-- ==== Sys2Proof/Laws/State.lean ====
section
/-! SUPPORT. One lemma per field per update of the state, so that no proof unfolds a record update; then what each accessor reads after
each update. -/
namespace Sys2Proof.Machine

section
variable (s : State) (t : Tid) (v : Thread)
@[simp] theorem State.setThread_agenda : (s.setThread t v).agenda = s.agenda := rfl
@[simp] theorem State.setThread_cur : (s.setThread t v).cur = s.cur := rfl
@[simp] theorem State.setThread_freeCtr : (s.setThread t v).freeCtr = s.freeCtr := rfl
@[simp] theorem State.setThread_nextId : (s.setThread t v).nextId = s.nextId := rfl
@[simp] theorem State.setThread_time : (s.setThread t v).time = s.time := rfl
@[simp] theorem State.setThread_fuses : (s.setThread t v).fuses = s.fuses := rfl
@[simp] theorem State.setThread_mem : (s.setThread t v).mem = s.mem := rfl
@[simp] theorem State.setThread_full : (s.setThread t v).full = s.full := rfl
@[simp] theorem State.setThread_bad : (s.setThread t v).bad = s.bad := rfl
@[simp] theorem State.setThread_threads : (s.setThread t v).threads = Tbl.set s.threads t v := rfl
@[simp] theorem State.setThread_privs : (s.setThread t v).privs = s.privs := rfl
@[simp] theorem State.setThread_runs : (s.setThread t v).runs = s.runs := rfl
@[simp] theorem State.setThread_cores : (s.setThread t v).cores = s.cores := rfl
@[simp] theorem State.setThread_ltlb : (s.setThread t v).ltlb = s.ltlb := rfl
@[simp] theorem State.setThread_mtc : (s.setThread t v).mtc = s.mtc := rfl
@[simp] theorem State.setThread_pages : (s.setThread t v).pages = s.pages := rfl
@[simp] theorem State.setThread_quads : (s.setThread t v).quads = s.quads := rfl
@[simp] theorem State.setThread_gangs : (s.setThread t v).gangs = s.gangs := rfl
@[simp] theorem State.setThread_teams : (s.setThread t v).teams = s.teams := rfl
@[simp] theorem State.setThread_migrants : (s.setThread t v).migrants = s.migrants := rfl
@[simp] theorem State.setThread_sliceOps : (s.setThread t v).sliceOps = s.sliceOps := rfl
@[simp] theorem State.setThread_monitors : (s.setThread t v).monitors = s.monitors := rfl
@[simp] theorem State.setThread_writes : (s.setThread t v).writes = s.writes := rfl
@[simp] theorem State.setThread_appends : (s.setThread t v).appends = s.appends := rfl
@[simp] theorem State.setThread_resumes : (s.setThread t v).resumes = s.resumes := rfl
@[simp] theorem State.setThread_tlbis : (s.setThread t v).tlbis = s.tlbis := rfl
@[simp] theorem State.setThread_posts : (s.setThread t v).posts = s.posts := rfl
@[simp] theorem State.setThread_names : (s.setThread t v).names = s.names := rfl
@[simp] theorem State.setThread_lnames : (s.setThread t v).lnames = s.lnames := rfl
@[simp] theorem State.setThread_stalen : (s.setThread t v).stalen = s.stalen := rfl
@[simp] theorem State.setThread_parts : (s.setThread t v).parts = s.parts := rfl
@[simp] theorem State.setThread_shadow : (s.setThread t v).shadow = s.shadow := rfl
@[simp] theorem State.setThread_slices : (s.setThread t v).slices = s.slices := rfl
@[simp] theorem State.setThread_uelogs : (s.setThread t v).uelogs = s.uelogs := rfl
@[simp] theorem State.setThread_locks : (s.setThread t v).locks = s.locks := rfl
@[simp] theorem State.setThread_barDone : (s.setThread t v).barDone = s.barDone := rfl
@[simp] theorem State.setThread_tkLimit : (s.setThread t v).tkLimit = s.tkLimit := rfl
@[simp] theorem State.setThread_tkNext : (s.setThread t v).tkNext = s.tkNext := rfl
@[simp] theorem State.setThread_tkServ : (s.setThread t v).tkServ = s.tkServ := rfl
@[simp] theorem State.setThread_tkHolder : (s.setThread t v).tkHolder = s.tkHolder := rfl
@[simp] theorem State.setThread_tkQueue : (s.setThread t v).tkQueue = s.tkQueue := rfl
@[simp] theorem State.setThread_grants : (s.setThread t v).grants = s.grants := rfl
@[simp] theorem State.setThread_drives : (s.setThread t v).drives = s.drives := rfl
@[simp] theorem State.setThread_rootDown : (s.setThread t v).rootDown = s.rootDown := rfl
@[simp] theorem State.setThread_psiDown : (s.setThread t v).psiDown = s.psiDown := rfl
@[simp] theorem State.setThread_podDown : (s.setThread t v).podDown = s.podDown := rfl
@[simp] theorem State.setThread_svdir : (s.setThread t v).svdir = s.svdir := rfl
@[simp] theorem State.setThread_svcCores : (s.setThread t v).svcCores = s.svcCores := rfl
@[simp] theorem State.setThread_svcReqs : (s.setThread t v).svcReqs = s.svcReqs := rfl
@[simp] theorem State.setThread_heap : (s.setThread t v).heap = s.heap := rfl
@[simp] theorem State.setThread_heapPg : (s.setThread t v).heapPg = s.heapPg := rfl
@[simp] theorem State.setThread_heapTbl : (s.setThread t v).heapTbl = s.heapTbl := rfl
@[simp] theorem State.setThread_rotLp : (s.setThread t v).rotLp = s.rotLp := rfl
@[simp] theorem State.setThread_rotStack : (s.setThread t v).rotStack = s.rotStack := rfl
@[simp] theorem State.setThread_links : (s.setThread t v).links = s.links := rfl
@[simp] theorem State.setThread_fblogs : (s.setThread t v).fblogs = s.fblogs := rfl
@[simp] theorem State.setThread_fabric : (s.setThread t v).fabric = s.fabric := rfl
@[simp] theorem State.setThread_windows : (s.setThread t v).windows = s.windows := rfl
@[simp] theorem State.setThread_merges : (s.setThread t v).merges = s.merges := rfl
@[simp] theorem State.setThread_islands : (s.setThread t v).islands = s.islands := rfl
@[simp] theorem State.setThread_railstep : (s.setThread t v).railstep = s.railstep := rfl
@[simp] theorem State.setThread_sums : (s.setThread t v).sums = s.sums := rfl
@[simp] theorem State.setThread_counters : (s.setThread t v).counters = s.counters := rfl
@[simp] theorem State.setThread_mgmt : (s.setThread t v).mgmt = s.mgmt := rfl
end

section
variable (s : State) (t : Tid) (f : Thread → Thread)
@[simp] theorem State.modThread_agenda : (s.modThread t f).agenda = s.agenda := rfl
@[simp] theorem State.modThread_cur : (s.modThread t f).cur = s.cur := rfl
@[simp] theorem State.modThread_freeCtr : (s.modThread t f).freeCtr = s.freeCtr := rfl
@[simp] theorem State.modThread_nextId : (s.modThread t f).nextId = s.nextId := rfl
@[simp] theorem State.modThread_time : (s.modThread t f).time = s.time := rfl
@[simp] theorem State.modThread_fuses : (s.modThread t f).fuses = s.fuses := rfl
@[simp] theorem State.modThread_mem : (s.modThread t f).mem = s.mem := rfl
@[simp] theorem State.modThread_full : (s.modThread t f).full = s.full := rfl
@[simp] theorem State.modThread_bad : (s.modThread t f).bad = s.bad := rfl
@[simp] theorem State.modThread_threads : (s.modThread t f).threads = Tbl.set s.threads t (f (s.thread t)) := rfl
@[simp] theorem State.modThread_privs : (s.modThread t f).privs = s.privs := rfl
@[simp] theorem State.modThread_runs : (s.modThread t f).runs = s.runs := rfl
@[simp] theorem State.modThread_cores : (s.modThread t f).cores = s.cores := rfl
@[simp] theorem State.modThread_ltlb : (s.modThread t f).ltlb = s.ltlb := rfl
@[simp] theorem State.modThread_mtc : (s.modThread t f).mtc = s.mtc := rfl
@[simp] theorem State.modThread_pages : (s.modThread t f).pages = s.pages := rfl
@[simp] theorem State.modThread_quads : (s.modThread t f).quads = s.quads := rfl
@[simp] theorem State.modThread_gangs : (s.modThread t f).gangs = s.gangs := rfl
@[simp] theorem State.modThread_teams : (s.modThread t f).teams = s.teams := rfl
@[simp] theorem State.modThread_migrants : (s.modThread t f).migrants = s.migrants := rfl
@[simp] theorem State.modThread_sliceOps : (s.modThread t f).sliceOps = s.sliceOps := rfl
@[simp] theorem State.modThread_monitors : (s.modThread t f).monitors = s.monitors := rfl
@[simp] theorem State.modThread_writes : (s.modThread t f).writes = s.writes := rfl
@[simp] theorem State.modThread_appends : (s.modThread t f).appends = s.appends := rfl
@[simp] theorem State.modThread_resumes : (s.modThread t f).resumes = s.resumes := rfl
@[simp] theorem State.modThread_tlbis : (s.modThread t f).tlbis = s.tlbis := rfl
@[simp] theorem State.modThread_posts : (s.modThread t f).posts = s.posts := rfl
@[simp] theorem State.modThread_names : (s.modThread t f).names = s.names := rfl
@[simp] theorem State.modThread_lnames : (s.modThread t f).lnames = s.lnames := rfl
@[simp] theorem State.modThread_stalen : (s.modThread t f).stalen = s.stalen := rfl
@[simp] theorem State.modThread_parts : (s.modThread t f).parts = s.parts := rfl
@[simp] theorem State.modThread_shadow : (s.modThread t f).shadow = s.shadow := rfl
@[simp] theorem State.modThread_slices : (s.modThread t f).slices = s.slices := rfl
@[simp] theorem State.modThread_uelogs : (s.modThread t f).uelogs = s.uelogs := rfl
@[simp] theorem State.modThread_locks : (s.modThread t f).locks = s.locks := rfl
@[simp] theorem State.modThread_barDone : (s.modThread t f).barDone = s.barDone := rfl
@[simp] theorem State.modThread_tkLimit : (s.modThread t f).tkLimit = s.tkLimit := rfl
@[simp] theorem State.modThread_tkNext : (s.modThread t f).tkNext = s.tkNext := rfl
@[simp] theorem State.modThread_tkServ : (s.modThread t f).tkServ = s.tkServ := rfl
@[simp] theorem State.modThread_tkHolder : (s.modThread t f).tkHolder = s.tkHolder := rfl
@[simp] theorem State.modThread_tkQueue : (s.modThread t f).tkQueue = s.tkQueue := rfl
@[simp] theorem State.modThread_grants : (s.modThread t f).grants = s.grants := rfl
@[simp] theorem State.modThread_drives : (s.modThread t f).drives = s.drives := rfl
@[simp] theorem State.modThread_rootDown : (s.modThread t f).rootDown = s.rootDown := rfl
@[simp] theorem State.modThread_psiDown : (s.modThread t f).psiDown = s.psiDown := rfl
@[simp] theorem State.modThread_podDown : (s.modThread t f).podDown = s.podDown := rfl
@[simp] theorem State.modThread_svdir : (s.modThread t f).svdir = s.svdir := rfl
@[simp] theorem State.modThread_svcCores : (s.modThread t f).svcCores = s.svcCores := rfl
@[simp] theorem State.modThread_svcReqs : (s.modThread t f).svcReqs = s.svcReqs := rfl
@[simp] theorem State.modThread_heap : (s.modThread t f).heap = s.heap := rfl
@[simp] theorem State.modThread_heapPg : (s.modThread t f).heapPg = s.heapPg := rfl
@[simp] theorem State.modThread_heapTbl : (s.modThread t f).heapTbl = s.heapTbl := rfl
@[simp] theorem State.modThread_rotLp : (s.modThread t f).rotLp = s.rotLp := rfl
@[simp] theorem State.modThread_rotStack : (s.modThread t f).rotStack = s.rotStack := rfl
@[simp] theorem State.modThread_links : (s.modThread t f).links = s.links := rfl
@[simp] theorem State.modThread_fblogs : (s.modThread t f).fblogs = s.fblogs := rfl
@[simp] theorem State.modThread_fabric : (s.modThread t f).fabric = s.fabric := rfl
@[simp] theorem State.modThread_windows : (s.modThread t f).windows = s.windows := rfl
@[simp] theorem State.modThread_merges : (s.modThread t f).merges = s.merges := rfl
@[simp] theorem State.modThread_islands : (s.modThread t f).islands = s.islands := rfl
@[simp] theorem State.modThread_railstep : (s.modThread t f).railstep = s.railstep := rfl
@[simp] theorem State.modThread_sums : (s.modThread t f).sums = s.sums := rfl
@[simp] theorem State.modThread_counters : (s.modThread t f).counters = s.counters := rfl
@[simp] theorem State.modThread_mgmt : (s.modThread t f).mgmt = s.mgmt := rfl
end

────────────────────────────────────────

Work instructions
Look above for the line with "v).nextId = s.nextId := rfl" and the line with "v).bad = s.bad := rfl", and reproduce exactly those two lines plus every line between, nothing more.

Expected answer
@[simp] theorem State.setThread_nextId : (s.setThread t v).nextId = s.nextId := rfl
@[simp] theorem State.setThread_time : (s.setThread t v).time = s.time := rfl
@[simp] theorem State.setThread_fuses : (s.setThread t v).fuses = s.fuses := rfl
@[simp] theorem State.setThread_mem : (s.setThread t v).mem = s.mem := rfl
@[simp] theorem State.setThread_full : (s.setThread t v).full = s.full := rfl
@[simp] theorem State.setThread_bad : (s.setThread t v).bad = s.bad := rfl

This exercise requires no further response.